Next stop, U.S. Supreme Court?
Some close watchers of a recent federal appellate ruling envision precisely that concerning a case focused upon gay right rights at the workplace.
That case concluded last week in New York, where the U.S. Court of Appeals for the 2nd Circuit (with territory comprising numerous states, including Connecticut) made a strong ruling in a 10-3 decision. The tribunal held that the enumerated categories in Title VII of the 1964 Civil Rights Act that are protected against workplace discrimination include sexual orientation.

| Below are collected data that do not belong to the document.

-- ==== Sys2Proof/Machine/Atomic.lean ====
section
/-! DEFINITION. Atomics: what each writes (R228), the accesses at home of this package and of others (R42, R403), the marks
`.pub` and `.sub` (R43), and ATOM, ATOMF and CAS (R227, R229). -/

namespace Sys2Proof.Machine

/-- An atomic as it stands at the home slice: the opcode, its OP and Z, the width in bytes, the operand, and the compare
value of a CAS. -/
structure AtomCode where
  opc : Nat
  op : Nat
  z : Bool
  n : Nat
  b : Nat
  c : Nat
  deriving DecidableEq, Repr

/-- Number of an ATOM operation (R228). -/
def atomOpNum : AtomOp → Nat
  | .add => 0
  | .min => 1
  | .max => 2
  | .and => 3
  | .or => 4
  | .xor => 5
  | .xchg => 6

/-- Number of an ATOMF operation (R228). -/
def atomFOpNum : AtomFOp → Nat
  | .fadd => 0
  | .fmin => 1
  | .fmax => 2

/-- The value that an ATOM writes over m (R228). -/
def atomInt (op : Nat) (z : Bool) (w m b : Nat) : Nat :=
  match op with
  | 0 => (m + b) % 2 ^ w
  | 1 => if decide (valOf w z b < valOf w z m) then b else m
  | 2 => if decide (valOf w z m < valOf w z b) then b else m
  | 3 => m &&& b
  | 4 => m ||| b
  | 5 => m ^^^ b
  | _ => b

/-- The value that an ATOMF writes over m (R228). -/
def atomFloat (op : Nat) (m b : Nat) : Nat :=
  let x := BitVec.ofNat 32 m
  let y := BitVec.ofNat 32 b
  (match op with
    | 0 => add32 .rn x y
    | 1 => fmin32 x y
    | _ => fmax32 x y).toNat

/-- The value written over m, or none where a CAS fails (R228, R229). -/
def AtomCode.apply (k : AtomCode) (m : Nat) : Option Nat :=
  if k.opc == 0x86 then some (atomInt k.op k.z (8 * k.n) m k.b)
  else if k.opc == 0x87 then some (atomFloat k.op m k.b)
  else if m == k.c then some k.b else none

/-- The payload of an atomic message. The manual gives the message no inner layout: OPC, OP, Z and the width lie in bytes 0
to 3, the operand in bytes 8 to 15 and the compare value in bytes 16 to 23 (DESIGN CHOICE, assumption log 9). -/
def AtomCode.payload (k : AtomCode) : List Byte :=
  [BitVec.ofNat 8 k.opc, BitVec.ofNat 8 k.op, if k.z then 1#8 else 0#8, BitVec.ofNat 8 k.n, 0#8, 0#8, 0#8, 0#8]
    ++ valBytes 8 k.b ++ valBytes 8 k.c ++ List.replicate 104 0#8

/-- An atomic read from the payload of a message. -/
def atomOf (p : List Byte) : AtomCode :=
  { opc := field p 0 1, op := field p 1 1, z := field p 2 1 == 1, n := field p 3 1, b := field p 8 8, c := field p 16 8 }

/-- The strand's engine operations are done and its dirty bytes can be written back (R45). -/
def State.edgeReady (s : State) (uid l : Nat) : Bool := !s.strandBusy uid l && s.wbFree (s.unit uid).core

/-- Whether a strand's next outgoing edge raises LINK_DOWN (R412). -/
def State.edgeLost (s : State) (uid l : Nat) : Bool :=
  let x := (s.unit uid).lane l
  x.remoteDirty && x.lossSeen != s.losses

/-- The outgoing edges of the lanes of a `.pub` atomic, all before any is performed (R43, R45): none where some must wait. -/
def State.pubEdges (s : State) (uid : Nat) (ls : List Nat) : Option State :=
  let core := (s.unit uid).core
  if ls.any fun l => !s.edgeReady uid l then none
  else
    let t := s.wbAll core
    if !t.remoteOps.isEmpty then none
    else
      some (t.modUnit uid fun u => ls.foldl (fun v l =>
        v.modLane l fun y => { y with remoteDirty := false, lossSeen := t.losses }) u)

/-- The atomics of an issue performed at home in increasing lane order, with each lane's old value (R42, R229). Those of
another package have answered before. -/
def State.doAtomics (s : State) (core uid : Nat) (code : Nat → AtomCode) (ls : List (Nat × List Nat)) :
    List (Nat × Nat) × State :=
  ls.foldl (fun acc p =>
    let pa := p.2.headD 0
    let k := code p.1
    match remotePkg acc.2 pa with
    | some _ =>
      let old := match (acc.2.core core).farOf uid p.1 pa true with
        | some f => field (f.data.getD []) 0 k.n
        | none => 0
      (acc.1 ++ [(p.1, old)], acc.2)
    | none =>
      let r := acc.2.atomicN core pa k.n k.apply
      (acc.1 ++ [(p.1, r.1)], r.2)) ([], s)

/-- The request of one lane's atomic sent to another package, after the lane's own dirty bytes (R42, R403). -/
def State.sendAtomic (s : State) (core uid l : Nat) (k : AtomCode) (pa pkg : Nat) : State :=
  (s.flushRange core pa k.n).sendFar core uid l pkg (lineOf pa)
    (BitVec.ofNat 128 ((2 ^ k.n - 1) * 2 ^ (pa % 128))) true 4 k.payload

/-- An atomic instruction performed for the lanes that translate (R229). -/
def atomPerform (pub sub : Bool) (d : Reg) (size : Size) (code : Nat → AtomCode) (addr : Nat → W64) (x : Issue)
    (ls : List (Nat × List Nat)) (s : State) : Res :=
  let core := (s.unit x.uid).core
  let lost := if pub then (ls.filter fun p => s.edgeLost x.uid p.1) else []
  let ls' := ls.filter fun p => !lost.contains p
  let edge := if pub && !ls'.isEmpty then s.pubEdges x.uid (ls'.map Prod.fst) else some s
  match edge with
  | none => .wait (s.wbAll core)
  | some s0 =>
    let far := ls'.filter fun p => (remotePkg s0 (p.2.headD 0)).isSome
    let fresh := far.filter fun p => ((s0.core core).farOf x.uid p.1 (p.2.headD 0) true).isNone
    if !fresh.isEmpty then
      .wait (fresh.foldl (fun t p => t.sendAtomic core x.uid p.1 (code p.1) (p.2.headD 0)
        ((remotePkg t (p.2.headD 0)).getD 0)) s0)
    else
      let st (p : Nat × List Nat) : Option Far := (s0.core core).farOf x.uid p.1 (p.2.headD 0) true
      if far.any fun p => match st p with
        | some f => f.data.isNone && !f.lost
        | none => false then .wait s0
      else if ls'.any fun p => s0.ownedRange (p.2.headD 0) 1 then .wait s0
      else
        let down := far.filter fun p => match st p with
          | some f => f.data.isNone
          | none => true
        let go := ls'.filter fun p => !down.contains p
        let (olds, s1) := s0.doAtomics core x.uid code go
        let (id, s2) := (s1.clearFar core x.uid).request core x.uid (loadWrites d size olds) []
        let s3 := if sub && !go.isEmpty then s2.incomingEdge core else s2
        let s4 := lost.foldl (fun t p => t.modUnit x.uid fun u => u.modLane p.1 fun y =>
          { y with remoteDirty := false, lossSeen := t.losses }) s3
        .done (s4.countSample core x go id)
          (lost.map (fun p => (p.1, LaneOut.trap cLink 0#64)) ++ down.map fun p => (p.1, LaneOut.trap cLink (addr p.1)))

/-- An atomic instruction: misaligned lanes trap (R54), the others are translated and performed (R229). -/
def atomBody (i : Instr) (pub sub : Bool) (d : Reg) (size : Size) (vec : Bool) (addr : Unit → Nat → W64)
    (code : Unit → Nat → AtomCode) (x : Issue) (s : State) : Res :=
  let u := s.unit x.uid
  let n := sizeBytes size
  let xs := (memLanes x.act vec).map fun l =>
    (l, if (addr u l).toNat % n == 0 then s.laneXlat x.uid (addr u l) n .rw else .fault cMisalign (addr u l))
  let go (y : Issue) (t : State) : Res :=
    globalAccess i y xs (addr u) (fun ls t' => atomPerform pub sub d size (code u) (addr u) y ls t') t
  if pub then raiseHeld go x s else go x s

/-- The address of an atomic (R227). -/
def Unit.atomAddr (u : Unit) (a : Reg) (disp : Disp) (l : Nat) : W64 := u.pair64 a l + BitVec.ofInt 64 (dispInt disp)

/-- An operand of an atomic: 64 bits from a pair or a scalar register, or bits [31:0] (R227). -/
def Unit.atomVal (u : Unit) (wide : Bool) (r : Reg) (l : Nat) : Nat :=
  if wide then (u.pair64 r l).toNat else (u.src32 r l).toNat

/-- The size of an atomic. -/
def atomSize (wide : Bool) : Size := if wide then .b64 else .b32

/-- ATOM (R227 to R229). -/
def execAtom (h : Hdr) (op : AtomOp) (z pub sub wide : Bool) (d a b : Reg) (disp : Disp) (s : State) :
    Host.Outcome State Fault Refusal :=
  runIssue h (.atom h op z pub sub wide d a b disp)
    (atomBody (.atom h op z pub sub wide d a b disp) pub sub d (atomSize wide) (isVec d || isVec a || isVec b)
      (fun u l => u.atomAddr a disp l)
      (fun u l =>
        { opc := 0x86, op := atomOpNum op, z := z, n := sizeBytes (atomSize wide), b := u.atomVal wide b l, c := 0 })) s

/-- ATOMF (R227 to R229). -/
def execAtomf (h : Hdr) (op : AtomFOp) (pub sub : Bool) (d a b : Reg) (disp : Disp) (s : State) :
    Host.Outcome State Fault Refusal :=
  runIssue h (.atomf h op pub sub d a b disp)
    (atomBody (.atomf h op pub sub d a b disp) pub sub d .b32 (isVec d || isVec a || isVec b)
      (fun u l => u.atomAddr a disp l)
      (fun u l => { opc := 0x87, op := atomFOpNum op, z := false, n := 4, b := u.atomVal false b l, c := 0 })) s

/-- CAS (R227 to R229). -/
def execCas (h : Hdr) (pub sub wide : Bool) (d a b : Reg) (disp : Disp) (s : State) : Host.Outcome State Fault Refusal :=
  runIssue h (.cas h pub sub wide d a b disp)
    (atomBody (.cas h pub sub wide d a b disp) pub sub d (atomSize wide) (isVec d || isVec a || isVec b)
      (fun u l => u.atomAddr a disp l)
      (fun u l =>
        { opc := 0x88, op := 0, z := false, n := sizeBytes (atomSize wide), b := u.atomVal wide b l,
          c := u.atomVal wide d l })) s

end Sys2Proof.Machine
end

That has not always been crystal clear. Indeed, a lack of unanimity still exists among both federal courts and government agencies concerning the question.
The 2nd Circuit’s opinion is joined by another of the country’s 13 courts of appeal that has weighed in on the matter, for example, but has been rejected by a third circuit. And while the U.S. Department of Justice disputes that Title VII offers worksite protection against discrimination to employees charging bias based on their sexual orientation, the federal Equal Employment Opportunity Commission forcefully contends that it does. The American Civil Liberties Union and myriad advocacy groups strongly second the EEOC’s position.
Title VII outlaws bias on the basis of “sex.” The DOJ argues that sexual orientation cannot reasonably be inferred from that sparse reference alone. The court refuted that view last week, citing the evolution of “the legal framework for evaluating Title VII claims.” It determined that the law must be interpreted to include sexual orientation.
Given the judicial split on the matter, gay rights at the workplace could well be an issue that is inevitably scheduled for oral argument before the U.S. Supreme Court.